Creation of a powerful unitary presidency was the source of some contention in the Constitutional Convention. Several states had had experience with executive councils made up of several members, a system that had been followed with considerable success by the Swiss for some years. And Benjamin Franklin urged that a similar system be adopted by the United States. Moreover, many delegates, still smarting under the excesses of executive power wielded by the British king, were wary of a powerful presidency. Nonetheless, advocates of a single president—operating under strict checks and balances—carried the day.
In addition to a right of succession, the vice president was made the presiding officer of the Senate. A constitutional amendment adopted in 1967 amplifies the process of presidential succession. It describes the specific conditions under which the vice president is empowered to take over the office of president if the president should become incapacitated. It also provides for resumption of the office by the president in the event of his or her recovery. In addition, the amendment enables the president to name a vice president, with congressional approval, when the second office is vacated.

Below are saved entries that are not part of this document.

/-- R151, R155 with R153: what one `PROCESS` leaves pending. For every key of the window after its frames
the slot holds the contributions of this block's frames to it, added in the order of R153 to what was
pending before. -/
def Obligations.ProcessLeavesPendingContributions : Prop :=
  ∀ s t, MachineInv s → s.c.st = .ready →
    (∀ tap ∈ liveTaps s, (tap.delay + 1) * s.c.channels.toNat ≤ s.c.bufLen.toNat) →
    s.c.channels.toNat ≤ s.c.bufLen.toNat → exec .process s = .next t →
    ∀ m ch, ch < s.c.channels.toNat → s.x.block.toNat ≤ m →
      m * s.c.channels.toNat + ch < s.x.block.toNat * s.c.channels.toNat + s.c.bufLen.toNat →
      ∃ w, t.peek .acc ((s.c.wh.toNat + (m * s.c.channels.toNat + ch)) % s.c.bufLen.toNat) = some w ∧
        ResultIs (firPart (pendingAt s m ch) (liveTaps s) (samplesOf s ch) m s.x.block.toNat) w

/-- R156: block-size invariance, exact. A block of `a + b` frames, or its first `a` frames and then the
rest with the rest moved to the front of `IN`: the same registers, free draws and memory words, and the
second command's output after the first's. -/
def Obligations.BlockSizeInvariance : Prop :=
  ∀ s t (a b : Word), MachineInv s → s.c.st = .ready → s.x.block.toNat = a.toNat + b.toNat →
    exec .process s = .next t →
    ∃ t1, exec .process { s with x := { s.x with block := a } } = .next t1 ∧
      (∀ k, k < a.toNat * s.c.channels.toNat → t1.peek .out k = t.peek .out k) ∧
      ∀ u, u.c = t1.c → u.params = t1.params → u.draws = t1.draws → u.x.block = b →
        (∀ sp, sp ≠ .inp → ∀ j, u.peek sp j = t1.peek sp j) →
        (∀ k, k < b.toNat * s.c.channels.toNat →
          u.peek .inp k = s.peek .inp (a.toNat * s.c.channels.toNat + k)) →
        ∃ t2, exec .process u = .next t2 ∧ t2.c = t.c ∧ t2.draws = t.draws ∧
          (∀ sp, sp ≠ .inp → sp ≠ .out → ∀ j, t2.peek sp j = t.peek sp j) ∧
          ∀ k, k < b.toNat * s.c.channels.toNat →
            t2.peek .out k = t.peek .out (a.toNat * s.c.channels.toNat + k)

/-! ### Wrap arithmetic and fan-out -/

/-- R121, R124: under the policy `INIT` selects, `wrap` is the remainder modulo the buffer length, for
every address, since masking with `2^k - 1` is the remainder modulo `2^k`. -/
def Obligations.WrapIsRemainder : Prop :=
  (∀ (c : StatusRegs) (a : Nat), c.policy = policyOf c.bufLen → 0 < c.bufLen.toNat →
    c.wrap a = a % c.bufLen.toNat) ∧
  ∀ a k : Nat, a &&& (2 ^ k - 1) = a % 2 ^ k

/-- R127: the four laws of `wrap`. -/
def Obligations.WrapLaws : Prop :=
  ∀ (c : StatusRegs) (a b : Nat), c.policy = policyOf c.bufLen → 0 < c.bufLen.toNat →
    c.wrap a < c.bufLen.toNat ∧ (a < c.bufLen.toNat → c.wrap a = a) ∧
    c.wrap (c.wrap a + b) = c.wrap (a + b) ∧ c.wrap (a + c.bufLen.toNat) = c.wrap a

/-- R122, with R123 as log 13 reads it (from general knowledge): the predicate of the policy selection is "a
power of two", 1 among them, and an `INIT` that passes its checks selects MASK exactly for such a buffer
length. -/
def Obligations.MaskPolicyForPowersOfTwo : Prop :=
  (∀ n, isPow2 n = true ↔ ∃ k, n = 2 ^ k) ∧
  ∀ s, s.c.st ≠ .fault → initFault s = none → ∃ t, exec .init s = .next t ∧
    (t.c.policy = .mask ↔ ∃ k, s.x.buflen.toNat = 2 ^ k)

/-- R130, R132: all four layouts are the loop over the channels in ascending order. -/
def Obligations.FanoutLayoutsAgree : Prop :=
  ∀ (op : Nat → State → Res State) (s : State), s.c.layout = layoutOf s.c.channels →
    fanout op s = forN s.c.channels.toNat op s

/-! ### The dense morph -/

/-- R190 to R194: a dense `START_MORPH` whose checks pass and whose words are loaded completes. The working
array holds the IR view (first start) or what it held (later starts, retargeting among them), each delta is
the rounded difference divided by the converted step count, the counter takes the step count, the tap
source is the working array; nothing else changes. -/
def Obligations.DenseStartSetsDeltas : Prop :=
  ∀ s, MachineInv s → s.c.st = .ready → s.c.kind = .dense → startFault s = none →
    Written s .dtgt s.c.na.toNat → (s.c.tapSrc = .ir → Written s .dtap s.c.na.toNat) →
    ∃ t, exec .startMorph s = .next t ∧
      t.c = { s.c with mrem := s.x.steps, tapSrc := .cur } ∧ Outside s t ∧
      OnlyWords (DenseScratch s.c.na.toNat) s t ∧
      ∀ i, i < s.c.na.toNat →
        t.peek .dcur i = s.peek (if s.c.tapSrc = .ir then .dtap else .dcur) i ∧
        ∀ target current, s.peek .dtgt i = some target → t.peek .dcur i = some current →
          ∃ delta, t.peek .ddel i = some delta ∧
            ResultIs ((F32.sub target current).bind fun d => F32.div d (F32.ofNat s.x.steps.toNat))
              delta

/-- R195, R196: a dense `UPDATE_MORPH` with scratch completes: a no-op with no morph active; before the
last step each tap takes the rounded sum with its delta; the last step leaves the target words as they
stand. Nothing but the working array and the counter changes. -/
def Obligations.DenseUpdateStepsAndSnaps : Prop :=
  ∀ s, MachineInv s → s.c.st = .ready → s.c.kind = .dense → s.c.morphEn = true →
    (s.c.mrem.toNat = 1 → Written s .dtgt s.c.na.toNat) →
    (s.c.mrem = 0 → exec .updateMorph s = .next s) ∧
    (s.c.mrem ≠ 0 → ∃ t, exec .updateMorph s = .next t ∧
      t.c = { s.c with mrem := s.c.mrem - 1 } ∧ Outside s t ∧
      OnlyWords (fun sp i => sp = .dcur ∧ i < s.c.na.toNat) s t ∧
      ∀ i, i < s.c.na.toNat →
        (s.c.mrem.toNat = 1 → t.peek .dcur i = s.peek .dtgt i) ∧
        (s.c.mrem.toNat ≠ 1 → ∀ a d, s.peek .dcur i = some a → s.peek .ddel i = some d →
          ∃ w, t.peek .dcur i = some w ∧ ResultIs (F32.add a d) w))

/-- R196, R198, R201: a dense morph takes exactly as many updates as it has steps: the counter goes down by
one at each, the morph is active until the last, which leaves the target words exactly, and further updates
change nothing. -/
def Obligations.DenseMorphTakesItsSteps : Prop :=
  ∀ s, MachineInv s → s.c.st = .ready → s.c.kind = .dense → s.c.morphEn = true →
    Written s .dtgt s.c.na.toNat → ∀ k, ∃ t, repeated .updateMorph k s = .next t ∧
      t.c = { s.c with mrem := BitVec.ofNat 32 (s.c.mrem.toNat - k) } ∧
      (t.c.morphing = true ↔ k < s.c.mrem.toNat) ∧
      (0 < s.c.mrem.toNat → s.c.mrem.toNat ≤ k →
        ∀ i, i < s.c.na.toNat → t.peek .dcur i = s.peek .dtgt i)

/-! ### The velvet morph -/

/-- R210 to R215: a velvet `START_MORPH` whose checks pass and whose words are loaded completes. For each
polarity the working array holds the live taps, the initial snapshot is a copy of it, the target snapshot
is a copy of the target, and the registers are those of R210; nothing else changes. -/
def Obligations.VelvetStartSnapshots : Prop :=
  ∀ s, MachineInv s → s.c.st = .ready → s.c.kind = .velvet → startFault s = none →
    (∀ σ, Written s (targetSpace σ) (s.x.targetCount σ).toNat) →
    (s.c.tapSrc = .ir → ∀ σ, Written s (viewSpace σ) (s.c.viewCount σ).toNat) →
    ∃ t, exec .startMorph s = .next t ∧
      t.c = { s.c with tapSrc := .cur, pos := startedRegs s .pos, neg := startedRegs s .neg } ∧
      Outside s t ∧ t.draws = s.draws ∧
      (∀ σ i, i < (s.c.liveCount σ).toNat →
        t.peek (workSpace σ) i = s.peek (s.c.velvetTaps σ) i ∧
        t.peek (initialSpace σ) i = s.peek (s.c.velvetTaps σ) i) ∧
      (∀ σ i, i < (s.x.targetCount σ).toNat →
        t.peek (snapshotSpace σ) i = s.peek (targetSpace σ) i) ∧
      OnlyWords (fun sp i => ∃ σ,
        (sp = workSpace σ ∧ s.c.tapSrc = .ir ∧ i < (s.c.viewCount σ).toNat) ∨
        (sp = initialSpace σ ∧ i < (s.c.liveCount σ).toNat) ∨
        (sp = snapshotSpace σ ∧ i < (s.x.targetCount σ).toNat)) s t

/-- R219, R220, R222: a velvet `UPDATE_MORPH` with scratch completes; each polarity takes one step of R220
(substitute, remove, append or nothing), writing at most the one slot the step names with the target
element at the progression cursor. Nothing else changes. -/
def Obligations.VelvetUpdateStepsEachPolarity : Prop :=
  ∀ s, MachineInv s → s.c.st = .ready → s.c.kind = .velvet → s.c.morphEn = true →
    ∃ t, exec .updateMorph s = .next t ∧
      t.c = { s.c with pos := stepRegs s.c.pos, neg := stepRegs s.c.neg } ∧
      Outside s t ∧ t.draws = s.draws ∧
      (∀ σ i, stepSlot s.params.substSlot (s.c.pol σ) = some i →
        t.peek (workSpace σ) i = s.peek (snapshotSpace σ) (s.c.pol σ).pc.toNat) ∧
      OnlyWords (fun sp i => ∃ σ, sp = workSpace σ ∧
        stepSlot s.params.substSlot (s.c.pol σ) = some i) s t

/-- R228: the polarities are independent: the order of their steps cannot be observed. -/
def Obligations.PolarityOrderUnobservable : Prop :=
  ∀ s t, andThen (velvetStep .pos s) (velvetStep .neg) = .next t ↔
    andThen (velvetStep .neg s) (velvetStep .pos) = .next t

/-- R224: after `k` updates each cursor has moved `k` elements or to its end, and a polarity is complete
exactly when `k` is at least the larger of the elements its two cursors had left; the query's predicate
follows. -/
def Obligations.VelvetMorphStepCount : Prop :=
  ∀ s, MachineInv s → s.c.st = .ready → s.c.kind = .velvet → s.c.morphEn = true → ∀ k,
    ∃ t, repeated .updateMorph k s = .next t ∧
      (∀ σ, (t.c.pol σ).rc.toNat = (s.c.pol σ).rc.toNat - k ∧
        (t.c.pol σ).pc.toNat = min ((s.c.pol σ).pc.toNat + k) (s.c.pol σ).tl.toNat ∧
        ((t.c.pol σ).busy = true ↔
          k < max (s.c.pol σ).rc.toNat ((s.c.pol σ).tl.toNat - (s.c.pol σ).pc.toNat))) ∧
      (t.c.morphing = true ↔ ∃ σ,
        k < max (s.c.pol σ).rc.toNat ((s.c.pol σ).tl.toNat - (s.c.pol σ).pc.toNat))

/-- R225: the schedule from a fresh start with `m` current and `n` target elements: `min m n` substitutions,
then `m - n` removals or `n - m` appends, complete after exactly `max m n` updates; the whole morph takes
the larger of the two polarities' counts. -/
def Obligations.VelvetScheduleFromFreshStart : Prop :=
  ∀ s, MachineInv s → s.c.st = .ready → s.c.kind = .velvet → s.c.morphEn = true →
    (∀ σ, (s.c.pol σ).pc = 0) → ∀ k, ∃ u t, repeated .updateMorph k s = .next u ∧
      exec .updateMorph u = .next t ∧
      (∀ σ, let m := (s.c.pol σ).len.toNat
        let n := (s.c.pol σ).tl.toNat
        let r := u.c.pol σ
        (k < min m n → t.c.pol σ = { r with rc := r.rc - 1, pc := r.pc + 1 }) ∧
        (min m n ≤ k → k < m → t.c.pol σ = { r with len := r.len - 1, rc := r.rc - 1 }) ∧
        (min m n ≤ k → k < n → t.c.pol σ = { r with len := r.len + 1, pc := r.pc + 1 }) ∧
        (max m n ≤ k → t.c.pol σ = r) ∧ (r.busy = true ↔ k < max m n)) ∧
      (u.c.morphing = true ↔ ∃ σ, k < max (s.c.pol σ).len.toNat (s.c.pol σ).tl.toNat)

/-- R226: the final contents. After the updates that complete a freshly started polarity of `m` elements
toward `n` target elements, its length is `n` and its slots are those of R226, under either reading of the
substitution slot. -/
def Obligations.VelvetFinalContents : Prop :=
  ∀ s σ, MachineInv s → s.c.st = .ready → s.c.kind = .velvet → s.c.morphEn = true →
    (s.c.pol σ).pc = 0 → ∀ k,
    max (s.c.pol σ).len.toNat (s.c.pol σ).tl.toNat ≤ k →
    ∃ t, repeated .updateMorph k s = .next t ∧ (t.c.pol σ).len = (s.c.pol σ).tl ∧
      ∀ i, i < (s.c.pol σ).tl.toNat → t.peek (workSpace σ) i =
        finalSlot s.params.substSlot (s.c.pol σ).len.toNat (s.c.pol σ).tl.toNat
          (s.peek (workSpace σ)) (s.peek (snapshotSpace σ)) i

/-! ### The query -/

/-- R240, R241: `IS_MORPHING` in READY completes: `RESULT` becomes 1 exactly while a dense morph has steps
left or a velvet cursor has elements left, and 0 otherwise, SPARSE always; nothing else changes. -/
def Obligations.QueryAnswersMorphing : Prop :=
  ∀ s, s.c.st = .ready → ∃ r : Word, (r = 0 ∨ r = 1) ∧
    exec .isMorphing s = .next { s with c := { s.c with result := r } } ∧
    (r = 1 ↔ (s.c.kind = .dense ∧ 0 < s.c.mrem.toNat) ∨
      (s.c.kind = .velvet ∧ ∃ σ, 0 < (s.c.pol σ).rc.toNat ∨
        (s.c.pol σ).pc.toNat < (s.c.pol σ).tl.toNat))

This 25th Amendment to the Constitution was put into practice twice in 1974: when Vice President Spiro T. Agnew resigned and was replaced by Gerald R. Ford; and when, after President Richard Nixon's resignation, President Ford nominated and Congress confirmed former New York governor Nelson A. Rockefeller as vice president.
The Constitution gives Congress the power to establish the order of succession after the vice president. At present, in the event both the president and vice president vacate their offices, the speaker of the House of Representatives would assume the presidency. Next comes the president pro tempore of the Senate (a senator elected by that body to preside in the absence of the vice president), and then Cabinet officers in designated order.
The seat of government, which moved in 1800 to Washington, D.C. (the District of Columbia), is a federal enclave on the eastern seaboard. The White House, both residence and office of the president, is located there. Although land for the federal capital was ceded by the states of Maryland and Virginia, the present District of Columbia occupies only the area given by Maryland; the Virginia sector, unused by the government for half a century, reverted to Virginia in 1846.